Sociologia dell'Università del Cile e dell'Unità di Studi di Prospettiva di Mideplan in
il periodo 1999-2000. Disponibile all'indirizzo: <http://www.mideplan.cl/admin/docdescargas/cen-trodoc/
centrodoc197.pdf>. [Consultazione: 26/01/2016]

[256] Per un’indagine più approfondita sul cambiamento dell’egemonia culturale in Cile,
vedi: Axel Kaiser, Ignoranza fatale: l'anoressia culturale della destra di fronte al progresso
ideologico progressista, Alejandro Chafuén (prol.), Unión Editorial, Madrid, e Fundación para el Progreso,
Santiago del Cile, 2014.

[257] Fernando Atria, José Miguel Benavente, Javier Couso, Guillermo Larraín e Alfredo
Joignant, L'altro modello, Dibattito, Santiago del Cile, 2013, p. 353.

[258] Clarisa Hardy (a cura di), Idee per il Cile, LOM Ediciones, Santiago del Cile, 2010, pp. 8-
9.

[259] «Il Cile deve affrontare una vendita più dura agli investitori a causa dello stallo della crescita»,
Financial Times, 13 ottobre 2014. Disponibile all’indirizzo: <http://www.ft.com/intl/cms/s/0/fbcefd70-52d9-11e4 -9221-
00144feab7de.html#axzz3nyWV9D00>. [Consultazione: 26/01/2016]

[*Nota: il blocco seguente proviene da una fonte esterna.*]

/-- The slots an operation names. -/
def CkeOp.names (o : CkeOp) (i : Nat) : Bool :=
  match o.code with
  | .gcmEncrypt | .gcmDecrypt | .gmac | .gmacVerify | .zeroSlot | .ideMove => o.slot == i
  | .wrap | .unwrap | .derive => o.slot == i || o.dest == i
  | .genKey => o.dest == i
  | .sha384 => false

/-- Queued operations that name a slot end with KEY_INVALID (R371). -/
def Cke.spoil (c : Cke) (i : Nat) : Cke :=
  { c with queue := match c.queue with
      | [] => []
      | x :: rest => x :: rest.map fun o => if o.names i && o.code != .zeroSlot then { o with keyInvalid := true } else o }

/-- A write of a slot: it waits for the running operation that uses the slot, and takes effect before queued ones
(R371). -/
def State.writeSlot (s : State) (i : Nat) (key : Option (BitVec 256)) : State :=
  let s := s.modCke (·.spoil i)
  let busy := match s.cke.queue with
    | (x : CkeOp) :: _ => x.names i && x.code != CkeCode.zeroSlot
    | [] => false
  if busy then
    s.modCke fun c => { c with waiting := c.waiting ++ [match key with | some k => KeyWrite.load i k | none => KeyWrite.zero i] }
  else s.setSlot i key

/-- The writes that waited take effect when the operation ends. -/
def State.runWaiting (s : State) : State :=
  let l := s.cke.waiting
  l.foldl (fun s w => match w with
    | .load i k => s.setSlot i (some k)
    | .zero i => s.setSlot i none) (s.modCke fun c => { c with waiting := [] })

/-! Register access (R366). -/

/-- The register interface is open in DIAG only; elsewhere a write is ignored and DENIED sets (R366). -/
def State.ckeOpen (s : State) : Bool := s.sys.state == .diag

def State.ckeDenied (s : State) : State := s.flag Reg.CKE_ERR_STAT Reg.CKE_ERR_EN 7 false

/-- A write of CKE_KEY_DATA (R370). -/
def execKeyDataWrite (via : Via) (v : Word) (s : State) : Res :=
  if !s.reaches via then .next s else
  let s := s.emit (.regWriteDone via Reg.CKE_KEY_DATA)
  if !s.ckeOpen then .next s.ckeDenied
  else .next (s.modCke fun c => if c.keyData.length < 8 then { c with keyData := c.keyData ++ [v] } else c)

/-- The key that eight data words spell, word 0 lowest. -/
def keyOfWords (l : List Word) : BitVec 256 := BitVec.ofNat 256 (l.foldr (fun w n => w.toNat + 2 ^ 32 * n) 0)

/-- CKE_KEY_CTL with CMD LOAD (R370, R371). -/
def execKeyLoad (via : Via) (slot : Fin 16) (s : State) : Res :=
  if !s.reaches via then .next s else
  let s := s.emit (.regWriteDone via Reg.CKE_KEY_CTL)
  if !s.ckeOpen then .next s.ckeDenied
  else
    let l := s.cke.keyData
    let s := s.modCke fun c => { c with keyData := [] }
    if l.length < 8 || slot.val < 5 then .next (s.modCke fun c => { c with loadErr := true })
    else .next ((s.modCke fun c => { c with loadErr := false }).writeSlot slot.val (some (keyOfWords l)))

/-- CKE_KEY_CTL with CMD ZERO (R371). A locked slot is written by hardware only and stays (log entry 27). -/
def execKeyZero (via : Via) (slot : Fin 16) (s : State) : Res :=
  if !s.reaches via then .next s else
  let s := s.emit (.regWriteDone via Reg.CKE_KEY_CTL)
  if !s.ckeOpen then .next s.ckeDenied
  else if slot.val < 5 then .next s
  else .next (s.writeSlot slot.val none)

/-! Submission (R366). -/

/-- CKE_IV and CKE_TAG words. -/
def ckeIvReg (i : Nat) : Nat := Reg.CKE_IV_0 + 4 * i
def ckeTagReg (i : Nat) : Nat := Reg.CKE_TAG_0 + 4 * i

/-- The arguments of a register submission: CKE_OP_CTL and the registers beside it. -/
def State.ckeRegs (s : State) (v : Nat) : CkeArgs :=
  let w (i : Nat) : Nat := s.regNat (ckeIvReg i)
  let t (i : Nat) : Nat := s.regNat (ckeTagReg i)
  { slot := bitsAt v 24 4, dest := bitsAt v 20 4, arg := bitsAt v 8 12, from_ := s.regNat Reg.CKE_SRC * 16,
    to_ := s.regNat Reg.CKE_DST * 16, len := s.regNat Reg.CKE_LEN, aadLen := s.regNat Reg.CKE_AAD_LEN,
    iv := BitVec.ofNat 96 (w 0 + 2 ^ 32 * w 1 + 2 ^ 64 * w 2),
    tag := BitVec.ofNat 128 (t 0 + 2 ^ 32 * t 1 + 2 ^ 64 * t 2 + 2 ^ 96 * t 3) }

def mkCkeOp (code : CkeCode) (src : CkeSrc) (a : CkeArgs) : CkeOp :=
  { code := code, src := src, slot := a.slot, dest := a.dest, arg := a.arg, from_ := a.from_, to_ := a.to_, len := a.len,
    aadLen := a.aadLen, iv := a.iv, tag := a.tag, keyInvalid := false, reran := false }

/-- An operation joins the queue. An engine finds at most 4 entries behind the running one; a further submission is not
taken (log entry 27). The register interface holds one operation, and is open in DIAG only (R366). -/
def State.submit (s : State) (code : CkeCode) (b : Submit) : State :=
  match b with
  | .engine a =>
    if 4 < (s.cke.queue.filter fun o => o.src == .engine).length then s
    else s.modCke fun c => { c with queue := c.queue ++ [mkCkeOp code .engine a] }
  | .register via v =>
    if !s.reaches via then s else
    let s := s.emit (.regWriteDone via Reg.CKE_OP_CTL)
    if !s.ckeOpen then s.ckeDenied
    else if s.cke.regBusy then s
    else
      let a := s.ckeRegs v.toNat
      let s := s.setNat Reg.CKE_OP_CTL (v.toNat &&& 0x0FFFFF1F)
      s.modCke fun c => { c with queue := c.queue ++ [mkCkeOp code .register a], regBusy := true, regDone := false }

/-- The submission of each operation of Table CKE-1. -/
def execGcmEncrypt (b : Submit) (s : State) : Res := .next (s.submit .gcmEncrypt b)
def execGcmDecrypt (b : Submit) (s : State) : Res := .next (s.submit .gcmDecrypt b)
def execGmac (b : Submit) (s : State) : Res := .next (s.submit .gmac b)
def execGmacVerify (b : Submit) (s : State) : Res := .next (s.submit .gmacVerify b)
def execWrap (b : Submit) (s : State) : Res := .next (s.submit .wrap b)
def execUnwrap (b : Submit) (s : State) : Res := .next (s.submit .unwrap b)
def execDerive (b : Submit) (s : State) : Res := .next (s.submit .derive b)
def execSha384 (b : Submit) (s : State) : Res := .next (s.submit .sha384 b)
def execGenKey (b : Submit) (s : State) : Res := .next (s.submit .genKey b)
def execIdeMove (b : Submit) (s : State) : Res := .next (s.submit .ideMove b)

[260] Mary A. O Grady, “Il miracolo del Cile va al contrario”, 2 novembre 2014.
Disponibile su: <http://www.wsj.com/articles/mary-anastasia-ogradythe-chile-miracle-goes-in-
reverse-1414973280>. [Consultazione: 26/01/2016]

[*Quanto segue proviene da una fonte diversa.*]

-- ==== Sys2Proof/Machine/Care.lean ====
section
/-! DEFINITION. Medium care: weighted age, read levels, anneal planning, patrol, retirement, degraded bands and their rebuild,
decode accounting (R239 to R270). -/

namespace Sys2Proof.Machine

/-! Weighted age (R254 to R256). -/

/-- AF(T) in units of 10^-9 for −40 to 125 °C in 1 °C steps, the formula of R254 rounded to the nearest (log entry 31). -/
def afTable : List Nat :=
  [
  24, 30, 38, 48, 60, 75, 94, 118, 147, 183, 227, 281, 348, 430, 531, 653, 803, 986, 1208, 1478, 1805, 2201, 2679,
  3257, 3954, 4792, 5800, 7009, 8457, 10191, 12262, 14734, 17680, 21185, 25352, 30297, 36158, 43097, 51302, 60990,
  72416, 85874] ++
  [
  101708, 120314, 142152, 167751, 197726, 232784, 273739, 321531, 377237, 442097, 517533, 605174, 706885, 824801,
  961360, 1119347, 1301934, 1512740, 1755880, 2036035, 2358523, 2729377, 3155443, 3644470, 4205234, 4847655, 5582944,
  6423753, 7384353, 8480825, 9731273, 11156065, 12778092, 14623062, 16719825, 19100725, 21802001, 24864216, 28332745,
  32258300, 36697516, 41713596] ++
  [
  47377017, 53766309, 60968909, 69082103, 78214051, 88484921, 100028122, 112991661, 127539625, 143853798, 162135436,
  182607198, 205515254, 231131590, 259756510, 291721373, 327391560, 367169713, 411499245, 460868167, 515813229,
  576924427, 644849881, 720301127, 804058854, 896979106, 1000000000, 1114148992, 1240550724, 1380435510, 1535148489,
  1706159510, 1895073789, 2103643398, 2333779642, 2587566390, 2867274418, 3175376844, 3514565717, 3887769849,
  4298173967, 4749239275] ++
  [
  5244725513, 5788714620, 6385636103, 7040294216, 7757897067, 8544087782, 9404977843, 10347182750, 11377860142,
  12504750522, 13736220768, 15081310570, 16549781989, 18152172318, 19899850440, 21805076888, 23881067825,
  26142063171, 28603399109, 31281585234, 34194386590, 37360910882, 40801701154, 44538834214, 48596025155,
  52998738277, 57774304765, 62952047494, 68563413329, 74642113322, 81224271227, 88348580752, 96056472019,
  104392287684, 113403469235, 123140753959, 133658383130, 145014321973, 157270491988, 170493016239]

/-- AF at a temperature in 1/16 °C, interpolated, in units of 10^-9. -/
def accel (t : Int) : Nat :=
  let c := min (max t (-640)) 2000
  let k := (c + 640).toNat / 16
  let f := (c + 640).toNat % 16
  let a := afTable.getD k 0
  a + (afTable.getD (k + 1) a - a) * f / 16

/-- A die's temperature for its clock: its own, else the hottest read on its channel, else the hottest sensor (R254; log
entry 31). -/
def State.dieTemp (s : State) (c : Channel) (d : Nat) : Int :=
  match (c.dies[d]?).bind (·.temp) with
  | some t => t
  | none => match c.dies.filterMap (·.temp) with
    | [] => (s.thm.maxReading s.conf.crit).1
    | x :: rest => rest.foldl max x

/-- Units of the weighted clocks: 10^-11 s at 70 °C. An hour of weighted age. -/
def ageHour : Nat := 360000000000000

/-- The oldest member's weighted age of a band. -/
def State.bandAge (s : State) (b : Band) : Nat :=
  ((b.members.zip b.bornAt).map fun e => s.mdc.clocks.getD (e.1.1 * 4 + e.1.2.1) 0 - e.2).foldl max 0

/-- The band of a tract. -/
def Cds.bandOfTract (c : Cds) (k : Nat) : Option (Nat × Band) := c.bands.find? fun e => e.2.tracts.contains k

/-- The age bin of a weighted age (Table MDC-4). -/
def ageBin (a : Nat) : Nat := ([1, 12, 48, 144, 336, 600, 864].filter fun h => decide (h * ageHour ≤ a)).length

/-- The weighted age of a tract. -/
def State.tractAge (s : State) (k : Nat) : Nat :=
  match s.cds.bandOfTract k with
  | some (_, b) => ((b.tracts.zip b.bornAt).find? fun e => e.1 == k).elim 0 fun e => s.mdc.clocks.getD (k / 16384) 0 - e.2
  | none => 0

/-! Anneal planning (R241, R258 to R260). -/

/-- An anneal of a band is planned at priority 2; `due`: it is due at once. Monument bands are not annealed. -/
def State.planAnneal (s : State) (id : Nat) (due : Bool) : State :=
  match s.cds.band id with
  | none => s
  | some b =>
    if b.role == .monument || (b.annealPlanned && (!due || b.annealDue)) then s
    else
      let s := s.modCds fun c =>
        (c.onBand id fun b => { b with annealPlanned := true, annealDue := b.annealDue || due }).addWork (.anneal id) 2 none
      if due then s.setBits Reg.MDC_INT_STAT 2 else s

/-- Bands that have reached the planning start or the retention target (R258). -/
def State.planByAge (s : State) : State :=
  let target := s.regNat Reg.MDC_RETAIN_H * ageHour
  let start := target * s.regNat Reg.MDC_ANNEAL_PLAN / 100
  s.cds.bands.foldl (fun s e =>
    let a := s.bandAge e.2
    if target ≤ a then s.planAnneal e.1 true
    else if decide (start ≤ a) && s.bit Reg.MDC_CTL 1 then s.planAnneal e.1 false else s) s

/-- WEIGHTED_CLOCK_TICK (R254): each die's clock advances by 0.01 s × AF. -/
def execWeightedClockTick (atNs : Nat) (s : State) : Res :=
  if !s.running then .next s
  else
    let s := s.clockTo atNs
    let w := s.mdc.clocks.zipIdx.map fun (x, i) =>
      x + (match s.trv.channels[i / 4]? with | some c => accel (s.dieTemp c (i % 4)) | none => 0)
    .next ((s.modMdc fun m => { m with clocks := w }).planByAge)

/-- Time without supply, stepped over by the datum (R255). -/
def State.ageGap (s : State) (ns : Nat) : State :=
  let d := ns * accel (s.regNat Reg.MDC_UNPWR_TEMP * 16) / 10000000
  (s.modMdc fun m => { m with clocks := m.clocks.map (· + d) }).planByAge

/-! Read levels (R256, R257). -/

/-- The key of a die and bin, and of a threshold there. -/
def levelKey (die bin : Nat) : Nat := die * 8 + bin

/-- A misread count that exceeds twice the other moves the threshold one step: lines read too high more often move it up,
toward the side misread less often (R257). -/
def levelStep (old : Int) (high low : Nat) : Int :=
  if 2 * low < high then min 127 (old + 1) else if 2 * high < low then max (-127) (old - 1) else old

/-- LEVEL_ADJUST (R257): the steward's new offsets are queued as SET_LEVEL commands. -/
def execLevelAdjust (die : Fin 128) (bin : Fin 8) (s : State) : Res :=
  let k := levelKey die.val bin.val
  if mapGet (fun _ => 0) s.mdc.decoded k < 4096 then .next s
  else
    let old (t : Nat) : Int := ((s.trv.channels[die.val / 4]?).bind fun c => (c.dies[die.val % 4]?).map fun d =>
      mapGet (fun _ => (0 : Int)) d.levels (bin.val * 3 + t)).getD 0
    let n (t : Nat) : Nat × Nat := mapGet (fun _ => (0, 0)) s.mdc.misreads (k * 3 + t)
    let moved := (List.range 3).filter fun t => levelStep (old t) (n t).1 (n t).2 != old t
    let s := s.modMdc fun m =>
      { m with decoded := mapErase m.decoded k, misreads := ((List.range 3).foldl (fun x t => mapErase x (k * 3 + t)) m.misreads) }
    if s.bit Reg.MDC_CTL 3 then
      .next (s.modTrv fun t => { t with channels := listUpd t.channels (die.val / 4) fun c =>
        { c with intQ := c.intQ ++ moved.map fun i =>
            { cls := .internal, opcode := 0x12, die := die.val % 4, tract := bin.val * 8 + i + 1, parcel := 0, line := 0,
              arg := (levelStep (old i) (n i).1 (n i).2 % 256).toNat } } })
    else .next s

/-! Degraded bands and retirement (R262 to R265). -/

/-- Members of a band on lost ground become missing: an open band of the log closes, and the rebuild is due within 10 ms. -/
def State.degradeBand (s : State) (id : Nat) (gone : Nat → Bool) : State :=
  match s.cds.band id with
  | none => s
  | some b =>
    let new := ((b.tracts.zipIdx).filter fun e => gone e.1 && !b.missing.contains e.2).map (·.2)
    if new.isEmpty then s
    else
      let s := if b.role == .logOpen || b.role == .stream then s.closeLog id else s
      let due := s.nowNs + 10000000
      let s := s.modCds fun c => (c.onBand id fun b => { b with missing := b.missing ++ new }).addWork (.rebuild id) 1 (some due)
      s.setBits Reg.MDC_INT_STAT 8

/-- Every band with a member on lost ground, in ascending ID (R263, R265). -/
def State.degradeAll (s : State) (gone : Nat → Bool) : State := s.cds.bands.foldl (fun s e => s.degradeBand e.1 gone) s

/-- A die is retired (R263). -/
def State.retireDie (s : State) (d : Nat) : State :=
  if s.mdc.retired.contains d then s
  else
    let s := s.modMdc fun m => { m with retired := insertUniq d m.retired }
    let s := s.modTrv fun t => { t with channels := listUpd t.channels (d / 4) fun c =>
      { c with dies := listUpd c.dies (d % 4) fun x => { x with lost := true } } }
    let s := (s.flag Reg.MDC_ERR_STAT Reg.MDC_ERR_EN 5 true).raise 0x6202 d 0
    (s.degradeAll fun k => k / 16384 == d).checkReadonly

/-- Events of the last 24 h of the datum. -/
def recent (now : Nat) (l : List (Nat × Nat)) : List (Nat × Nat) := l.filter fun e => decide (now ≤ e.2 + 86400000000000)

/-- A tract is retired for errors, a member of a band to be rebuilt; at 64 in 24 h its die is (R262, R263). -/
def State.retireTract (s : State) (k : Nat) : State :=
  if (s.cds.tract k).st == .retired then s
  else
    let now := s.datumNs
    let s := s.modCds (·.onTract k fun t => { t with st := .retired })
    let s := (s.flag Reg.MDC_ERR_STAT Reg.MDC_ERR_EN 4 true).raise 0x6201 k 0
    let s := s.modMdc fun m => { m with retirements := recent now m.retirements ++ [(k, now)] }
    let s : State := match s.cds.bandOfTract k with
      | some (id, _) => s.degradeBand id (· == k)
      | none => s
    let n : Nat := (s.mdc.retirements.filter fun e => e.1 / 16384 == k / 16384).length
    if 64 ≤ n then s.retireDie (k / 16384) else s.checkReadonly

/-- A program of a tract fails: at the second one since its last reset it is retired (R262). -/
def State.tractProgFail (s : State) (k : Nat) : State :=
  let s := s.modCds (·.onTract k fun t => { t with fails := t.fails + 1 })
  if 2 ≤ (s.cds.tract k).fails then s.retireTract k else s

/-! Decode accounting (R239 to R243, R257, R259). -/

/-- A line read counts against its tract (R259). -/
def State.countRead (s : State) (k lines : Nat) : State :=
  if s.bit Reg.MDC_CTL 2 then s.modCds (·.onTract k fun t => { t with reads := t.reads + lines }) else s

/-- Plan an anneal of the band of a tract. -/
def State.planTract (s : State) (k : Nat) (due : Bool) : State :=
  match s.cds.bandOfTract k with
  | some (id, _) => s.planAnneal id due
  | none => s

/-- READ_COUNT_ANNEAL (R259): the count of a tract has reached 2^MDC_RDCNT_LOG2. -/
def execReadCountAnneal (die : Fin 128) (tract : Fin 16384) (s : State) : Res :=
  let k := tractKey die.val tract.val
  if s.bit Reg.MDC_CTL 2 && decide (2 ^ s.regNat Reg.MDC_RDCNT_LOG2 ≤ (s.cds.tract k).reads) &&
      ((s.cds.bandOfTract k).any fun e => !e.2.annealDue && e.2.role != .monument) then
    .next ((s.incReg Reg.MDC_RDCNT_ANNEAL).planTract k true)
  else .next s

/-- A line decodes: bits corrected and, for R257, the side of each misread (R241, R257). -/
def State.decodeOk (s : State) (place bits : Nat) (high low : List Nat) : State :=
  let t := keyTract place
  let k := levelKey (t / 16384) (ageBin (s.tractAge t))
  let s := (s.addPair Reg.MDC_CORR_LO bits).modMdc fun m =>
    { m with decoded := mapSet (fun _ => 0) m.decoded k (mapGet (fun _ => 0) m.decoded k + 1),
             misreads := (List.range 3).foldl (fun x i =>
               let o := mapGet (fun _ => (0, 0)) x (k * 3 + i)
               mapSet (fun _ => (0, 0)) x (k * 3 + i) (o.1 + high.getD i 0, o.2 + low.getD i 0)) m.misreads }
  let s := (s.pmc 0x6001 0 1 pmcNone).pmc 0x6002 0 bits pmcNone
  if s.regNat Reg.MDC_REFRESH_BITS ≤ bits then
    (s.flag Reg.MDC_ERR_STAT Reg.MDC_ERR_EN 0 false).planTract t false
  else s

/-- A line fails decode or its address check (R240). -/
def State.decodeFail (s : State) (addrChk : Bool) : State :=
  let s := ((s.incReg Reg.MDC_BCH_FAIL).pmc 0x6001 0 1 pmcNone).pmc 0x6003 0 1 pmcNone
  if addrChk then s.flag Reg.MDC_ERR_STAT Reg.MDC_ERR_EN 2 false else s.flag Reg.MDC_ERR_STAT Reg.MDC_ERR_EN 1 false

/-- A line recovered counts against its tract, which is retired at 4 within 24 h (R242, R262). -/
def State.recovered (s : State) (place step : Nat) (line : Option Nat) : State :=
  let t := keyTract place
  let now := s.datumNs
  let s := if step ≤ 1 then
      (s.incReg Reg.MDC_PARITY_OK).raise 0x6102 ((line.getD 0) * 64) 0
    else s.incReg Reg.MDC_RETRY_OK
  let s := (s.planTract t false).modMdc fun m => { m with recoveries := recent now m.recoveries ++ [(t, now)] }
  if 4 ≤ (s.mdc.recoveries.filter fun e => e.1 == t).length then s.retireTract t else s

[261] «Reform in Chile: The Lady s for Turning», The Economist, 24 maggio 2014. Disponibile su: <http://
www.economist.com/news/americas/21602681-michelle-bachelet-put-ting -modello-di-crescita-del-rischio-
della-signora-che-cambia-rischio-del-suo-paese>. [Consultazione: 26/01/2016]

[262] Cfr.: <http://elcomercio.pe/opinion/editorial/editorial-chile-europeanoticia-1716343>. [Consultazione:


26/01/2016]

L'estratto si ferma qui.